In a cryptocurrency exchange, the classic process is similar to that of a stock exchange in terms of trading. When you exchange fiat money or another crypto asset, you can either place a limit order that would go to an orderbook and wait until matched or you can place a market order that will be instantly matched with buyers and sellers requests already available in the depth of market (DOM) of the exchange.

2. The peer-to-peer exchange of cryptocurrencies

The usage of p2p exchanges is not limited to cryptocurrencies; traditional markets are also very popular with these exchanges. Buying or selling assets via Over-the-Counter desks (OTC) is done confidentially from other individuals or firms, but through its representatives. It does not affect the price of the underlying asset directly and does not have an order book. As an example, LocalBitcoins.com is a website where supply meets demand, or peer-to-peer trading. Most transactions occur without a middleman, but some OTC trading desks may be used as well, where they charge a fee for their services. A major function of OTC is to handle large quantities of crypto, which might have influenced the price of the traded asset. Cryptocurrency miners, large venture capital companies and hedge funds are usually the users of this service.

3. The CFD trading and brokers

Brokers allow buyers and sellers to find a counterparty for their transaction, which may be the broker himself. A middleman (broker) will receive a fee from the trade, but will ensure the safety and security of both parties. With a broker, you can also trade CFDs, which can be used to trade almost all types of assets, from stocks to cryptocurrencies. As opposed to traditional exchanges, CFD trading does not involve ownership of any physical asset.

4. The derivatives exchange

The last option is to use derivatives exchanges. What is a derivatives exchange, and how does it benefit users? Investing in derivatives involves trading the price of the underlying asset, so you can take advantage of various benefits to maximize your profits. The high leverage that is possible with instruments like futures and perpetual swaps is one of the biggest advantages of derivatives exchanges.

Cryptocurrency exchange types

The centralized exchanges

The most well-known and traditional crypto exchange is the CEX. Traders can trade crypto-to-crypto as well as fiat-to-crypto, as they are governed by a company that offers both gateways.

Trades can be made using the order books, as well as some technical analysis tools on some advanced exchanges.

One of the biggest advantages of CEX is its ease of use, great user interface, and quick response. Some of them allow you to trade simply by registering with your email address, writing down your password, and logging in.

The decentralized exchanges

It is different from CEX because there is no central point of failure, no company is responsible for the assets. The smart contract and decentralized applications automate the transactions and trades compared with traditional CEX.

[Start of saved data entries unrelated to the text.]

-- ==== Sys2Proof/Machine/Step.lean ====
section
/-! DEFINITION. One step: the command at the front of the queue is taken. -/

namespace Sys2Proof.Machine

/-- The state with another queue of waiting commands. -/
def State.withPending (s : State) (queue : List Instr) : State := { s with pending := queue }

/-- Takes the command at the front of the queue and runs it; on an empty queue the part idles (log entry 2). -/
def step (s : State) : Host.Outcome State Fault Refusal :=
  match s.pending with
  | [] => .next s
  | c :: rest => exec c (s.withPending rest)

/-- The command that a word spells, put at the front of the queue; no word spells one (Sys2Proof/Decode.lean). -/
def State.withFetchWord (s : State) (nbits w : Nat) : State :=
  match decodeTableWord nbits w with
  | some c => s.withPending (c :: s.pending)
  | none => s

end Sys2Proof.Machine
end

Smart contracts are much more secure this way because a security breach is impossible if they are well written.

Cryptocurrency hybrid exchanges

In essence, it is a kind of trading which takes advantage of both CEX and DEX. As a result, you can find fast transaction speeds with centralized platforms while still retaining privacy and security.

A hybrid type is a new generation of crypto trading marketplaces, but they are still in the early stages of development. It is the Nash exchange and Qurrex exchange that is the most popular type of hybrid exchange.